The fact that it was a thief who stole the funds is undisputed. However, the immediate next actions of Wal-Mart and Green Dot—which manages MoneyCard for Wal-Mart—is a textbook example not of what should not be done, but how it shouldn't be done.
The difference between how and what, in this case, is the difference between perception and reality. All participants seemed to have acted properly, but few considered how the experience feels to customers. As a result, a bad situation mushroomed into something even worse. The first problem came when this customer, Tammi Cote, walked into the Wal-Mart where she had brought the $1,000 in cash, went to the associate she had worked with and sought help. The store said it was not its problem and referred the customer to Green Dot.
From a legal and business perspective, that is absolutely correct. If a customer has a problem with her Costco-branded American Express card, for example, no one bats an eye in sending that customer to Amex. But there is something wonderfully personal about bringing in a pile of greenbacks and handing it to an associate.
The timing made things worse. The theft happened within 30 minutes of the woman leaving the Wal-Mart. Officially, that makes no difference in determining jurisdiction. But from a customer-relationship standpoint, it feels very different.
What if the theft occurred 30 seconds after the transaction and the customer discovered it—via her smartphone—while still standing in the store, with the pile of money still in the hands of the associate? Yes, it's still a Green Dot issue, but it won't feel that way. Retailers have to factor that reality into their processes. Maybe they should act as more of a go-between?

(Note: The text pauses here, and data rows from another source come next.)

-- ==== Sys2Proof/Decode.lean ====
section
/-!
DEFINITION. Reading commands from bits. spec/opcode_table.json gives no bits to its rows, so `decodeTableWord` answers
none; the 128-bit program commands that the spec does encode (R10, R157, R167) are decoded and encoded below.
-/
namespace Sys2Proof

/-- The rows of spec/opcode_table.json carry no bits: no table word spells a command. -/
def decodeTableWord (_nbits _w : Nat) : Option Instr := none

/-- Word 0 of a command without its opcode (R10). -/
def decodeHead (w0 : Word) : Head :=
  { fmtA := w0.extractLsb' 52 4, fmtB := w0.extractLsb' 48 4, fmtOut := w0.extractLsb' 44 4,
    round := w0.extractLsb' 42 2, sat := w0.getLsbD 41, dep := w0.getLsbD 40, wait := w0.extractLsb' 28 12,
    signal := w0.extractLsb' 16 12, select := w0.extractLsb' 0 16 }

/-- The program command of an opcode (R167); none for an undefined opcode (fault 0x07). -/
def commandOf (p : PartId) (op : Nat) (h : Head) (w1 : Word) : Option Instr :=
  match op with
  | 0x00 => some (.nop p h w1)
  | 0x01 => some (.advance p h w1)
  | 0x02 => some (.qpush p h w1)
  | 0x03 => some (.qpop p h w1)
  | 0x0F => some (.endCmd p h w1)
  | 0x10 => some (.product p h w1)
  | 0x20 => some (.drain p h w1)
  | 0x21 => some (.evict p h w1)
  | 0x22 => some (.ledgerAdd p h w1)
  | 0x23 => some (.release p h w1)
  | 0x30 => some (.vec p h w1)
  | 0x31 => some (.reduce p h w1)
  | 0x32 => some (.spice p h w1)
  | 0x33 => some (.sieve p h w1)
  | 0x34 => some (.dropout p h w1)
  | 0x40 => some (.move p h w1)
  | 0x41 => some (.gather p h w1)
  | 0x42 => some (.swap p h w1)
  | 0x50 => some (.mark p h w1)
  | 0x70 => some (.send p h w1)
  | 0x71 => some (.reshard p h w1)
  | 0x78 => some (.losschk p h w1)
  | 0x79 => some (.update p h w1)
  | 0x7A => some (.commit p h w1)
  | _ => none

/-- The opcode and operands of a program command (R167); none for the other commands of the block. -/
def opcodeOf : Instr → Option (Nat × Head × Word)
  | .nop _ h w => some (0x00, h, w)
  | .advance _ h w => some (0x01, h, w)
  | .qpush _ h w => some (0x02, h, w)
  | .qpop _ h w => some (0x03, h, w)
  | .endCmd _ h w => some (0x0F, h, w)
  | .product _ h w => some (0x10, h, w)
  | .drain _ h w => some (0x20, h, w)
  | .evict _ h w => some (0x21, h, w)
  | .ledgerAdd _ h w => some (0x22, h, w)
  | .release _ h w => some (0x23, h, w)
  | .vec _ h w => some (0x30, h, w)
  | .reduce _ h w => some (0x31, h, w)
  | .spice _ h w => some (0x32, h, w)
  | .sieve _ h w => some (0x33, h, w)
  | .dropout _ h w => some (0x34, h, w)
  | .move _ h w => some (0x40, h, w)
  | .gather _ h w => some (0x41, h, w)
  | .swap _ h w => some (0x42, h, w)
  | .mark _ h w => some (0x50, h, w)
  | .send _ h w => some (0x70, h, w)
  | .reshard _ h w => some (0x71, h, w)
  | .losschk _ h w => some (0x78, h, w)
  | .update _ h w => some (0x79, h, w)
  | .commit _ h w => some (0x7A, h, w)
  | _ => none

/-- A program command from its two words (R10, R167). -/
def decodeCommand (p : PartId) (w0 w1 : Word) : Option Instr :=
  commandOf p (w0.extractLsb' 56 8).toNat (decodeHead w0) w1

/-- Word 0 of an opcode and its fields (R10). -/
def encodeHead (op : BitVec 8) (h : Head) : Word :=
  op ++ h.fmtA ++ h.fmtB ++ h.fmtOut ++ h.round ++ BitVec.ofBool h.sat ++ BitVec.ofBool h.dep ++ h.wait ++ h.signal ++
    h.select

/-- The two words of a program command (R10); none for the other commands. -/
def encodeCommand (i : Instr) : Option (Word × Word) :=
  (opcodeOf i).map (fun (op, h, w1) => (encodeHead (BitVec.ofNat 8 op) h, w1))

end Sys2Proof
end

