-- ==== Sys2Proof/Machine/Regs.lean ====
section
/-!
DEFINITION. The register space: every register table of the spec as data (offset, indices, fields with their access code
and their value for each reset kind, R6, R7), made from the spec's tables, and a named reference for every field.
-/
namespace Sys2Proof.Machine

/-- Access codes (R6). -/
inductive Access where
  | rw
  | ro
  | w1c
  | w1s
  | wo
  | rwl
  deriving DecidableEq, Repr

/-- A field's value in one reset column (R7). -/
inductive RVal where
  | val (n : Nat)
  | kept
  | live
  | image
  | fused
  | cause
  deriving DecidableEq, Repr

/-- One field of a register table. `p2`, `p3`: whether the field is lost in that state. -/
structure Field where
  name : String
  lsb : Nat
  width : Nat
  acc : Access
  por : RVal
  drst : RVal
  wrst : RVal
  prst : RVal
  crst : RVal
  lrst : RVal
  flr : RVal
  p2 : Bool
  p3 : Bool
  deriving DecidableEq, Repr

/-- Who sees a register through BAR0, and which resets cover it. -/
inductive Scope where
  | dev
  | shared
  | prt
  | ownPage
  | station
  | caravan
  | port
  | func
  | txq
  | share
  | sct
  deriving DecidableEq, Repr

/-- A register family: its offset is base + Σ index × stride. -/
structure Fam where
  name : String
  base : Nat
  dims : List (Nat × Nat)
  scope : Scope
  fields : List Field
  deriving DecidableEq, Repr

/-- A field of one register: the register's offset, the field's lowest bit and width. -/
structure FieldRef where
  off : Nat
  lsb : Nat
  width : Nat
  deriving DecidableEq, Repr

namespace Csr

Back to Buffalo. On the phone with Green Dot, Green Dot's customer service declined initially to return—technically, reimburse—Ms. Cote's money. Why? Seems that her experience—the cash, the vacation, the timing—sounded similar to some con-artist scams that have become popular. There was no suspicion that the woman was in on the scam, but Green Dot needed to verify that she hadn't been a victim who helped her attacker.

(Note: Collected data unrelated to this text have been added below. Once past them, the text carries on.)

-- ==== Sys2Proof/Machine/Operands.lean ====
section
/-!
DEFINITION. Operand forms (07_memory_and_streams): physical regions, windows, bank pairs, role views and the own-satchel
alias, descriptors and their checks, and reading and writing elements in every format.
-/
namespace Sys2Proof.Machine

/-- The regions of the physical space (R197). -/
inductive Region where
  | hbm
  | satchel
  | depot
  | role
  | alias_
  | cxl
  deriving DecidableEq, Repr

def mib : Nat := 2 ^ 20
def gib : Nat := 2 ^ 30
def satchelBase (g : Nat) : Nat := 0x100000000000 + g * 0x1000000
def depotBase (c : Nat) : Nat := 0x100100000000 + c * 0x4000000
def roleBase (c : Nat) : Nat := 0x100200000000 + c * 0x4000000
def aliasBase : Nat := 0x100300000000
def cxlBase : Nat := 0x200000000000

/-- The region a physical address lies in; none is a hole (R197). -/
def regionOf (pa : Nat) : Option Region :=
  if pa < 768 * gib then some .hbm
  else if satchelBase 0 ≤ pa && pa < satchelBase 192 then some .satchel
  else if depotBase 0 ≤ pa && pa < depotBase 24 then some .depot
  else if roleBase 0 ≤ pa && pa < roleBase 24 then some .role
  else if aliasBase ≤ pa && pa < aliasBase + 16 * mib then some .alias_
  else if cxlBase ≤ pa && pa < cxlBase + 4096 * gib then some .cxl
  else none

/-- A valid window (R201). -/
structure Win where
  read : Bool
  write : Bool
  vbase : Nat
  size : Nat
  pbase : Nat
  deriving DecidableEq, Repr

/-- Window `i` of a partition, when valid (R201, R226). -/
def State.win (s : State) (p i : Nat) : Option Win :=
  if s.flag1 (Csr.prtWinVa_valid p i) then
    some ⟨s.flag1 (Csr.prtWinVa_read p i), s.flag1 (Csr.prtWinVa_write p i), s.fld (Csr.prtWinVa_vbase p i) * 2 ^ 21,
      s.fld (Csr.prtWinVa_pages p i) * (if s.flag1 (Csr.prtWinVa_huge p i) then gib else 2 * mib),
      s.fld (Csr.prtWinPa_pbase p i) * 2 ^ 21⟩
  else none

def Win.covers (w : Win) (va : Nat) : Bool := w.vbase ≤ va && va < w.vbase + w.size

/-- The window that covers a partition-virtual address (R201). -/
def State.winOf (s : State) (p va : Nat) : Option Win :=
  (List.range 128).findSome? (fun i => (s.win p i).filter (·.covers va))

/-- Translation (R201): PA = PBASE + (VA − VBASE). -/
def State.vaPa (s : State) (p va : Nat) : Option Nat :=
  (s.winOf p va).map (fun w => w.pbase + (va - w.vbase))

/-- The first window's address of a physical byte; zero when no window reaches it. -/
def State.vaOf (s : State) (p pa : Nat) : Nat :=
  ((List.range 128).findSome? (fun i => (s.win p i).bind (fun w =>
    if w.pbase ≤ pa && pa < w.pbase + w.size then some (w.vbase + (pa - w.pbase)) else none))).getD 0

/-- Staging bytes per half (R198). -/
def State.staging (s : State) (c : Nat) : Nat := s.fld (Csr.drvDepot_staging c) * 2 * mib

Again, why? Because Green Dot's policy is to only reimburse for fraud losses if the customer victim hasn't helped. For example, if the customer had been tricked into revealing a PIN and other account details to a con artist, she would not be reimbursed. (Note: After local media coverage intensified, Green Dot did return the money.)
Here again, the policy has a legitimate foundation, back in the boardroom. Customers must know that they cannot give out their PIN or account details. The best way to make that point is to state that doing so will negate your protections.That's fine. But you're talking about someone who trusted a local Wal-Mart with money and got ripped off by an overseas thief, and then found out that the company wants to make an example of her. Note that it's not clear that this woman—in any way—did help her attacker, but the process does not seem like one to engender warm feelings.
(Note: When the media coverage happened, Green Dot was mentioned as an afterthought. The headlines spoke of a Wal-Mart customer getting ripped off after she entrusted Wal-Mart with her money. You can outsource the processing, but you can never outsource the blame.)
This situation gets worse. On the Wal-Mart site, there's an FAQ to help convince customers to use and to trust the Walmart MoneyCard. Remember, this wording is aimed at prospective customers who may be nervous about trying a new payment product. When the Wal-Mart FAQ asked, "What if someone steals my Card or uses it without my permission?" here's what the site told prospects: "You should treat your Card as if it were cash. Guard the account number the same way you would cash or any credit card. Do not share your Card number with anyone. If you lose your Card or believe it to be stolen, please click here to report it lost/stolen. We will cancel your old Card, transfer the remaining balance to a new Card and then mail it out to you at the address on file. Fees may apply."
Let's look at that last part again: If there's a theft that is not your fault, Mr. Customer, "we will cancel your old Card, transfer the remaining balance to a new Card and then mail it out to you at the address on file. Fees may apply." Note how it skips over mention of the funds that were stolen. It seems to just write that part off, focusing only on transferring whatever breadcrumbs the thieves left behind.
And for good measure, it adds "Fees may apply." For the victim. A victim, because your retail system—or your card processor's system—was breached. Want to bet that neither the person who wrote that section nor whoever approved it was on commission?
Turns out that the "Fees may apply" language references a charge for overnight delivery of the card. Two thoughts. First, why bring that up? If you want to send it through regular mail, do that. If the customer asks for it to be accelerated, that's when you can bring up any additional charges.
Second thought, though. Wal-Mart will waive shipping charges on regular online merchandise but not for a victim of its side's security hole?
To be clear, it appears that everything ultimately happened according to proper procedure. The customer eventually did get her money back. And Green Dot now says the FAQ on Wal-Mart's site will be changed.
But as chains explore a wide range of different payment options, it might be a smart idea to also explore new customer-service processes to go with those new payment vehicles. It's not enough that the new payment mechanisms work. Your shoppers have to be comfortable with them.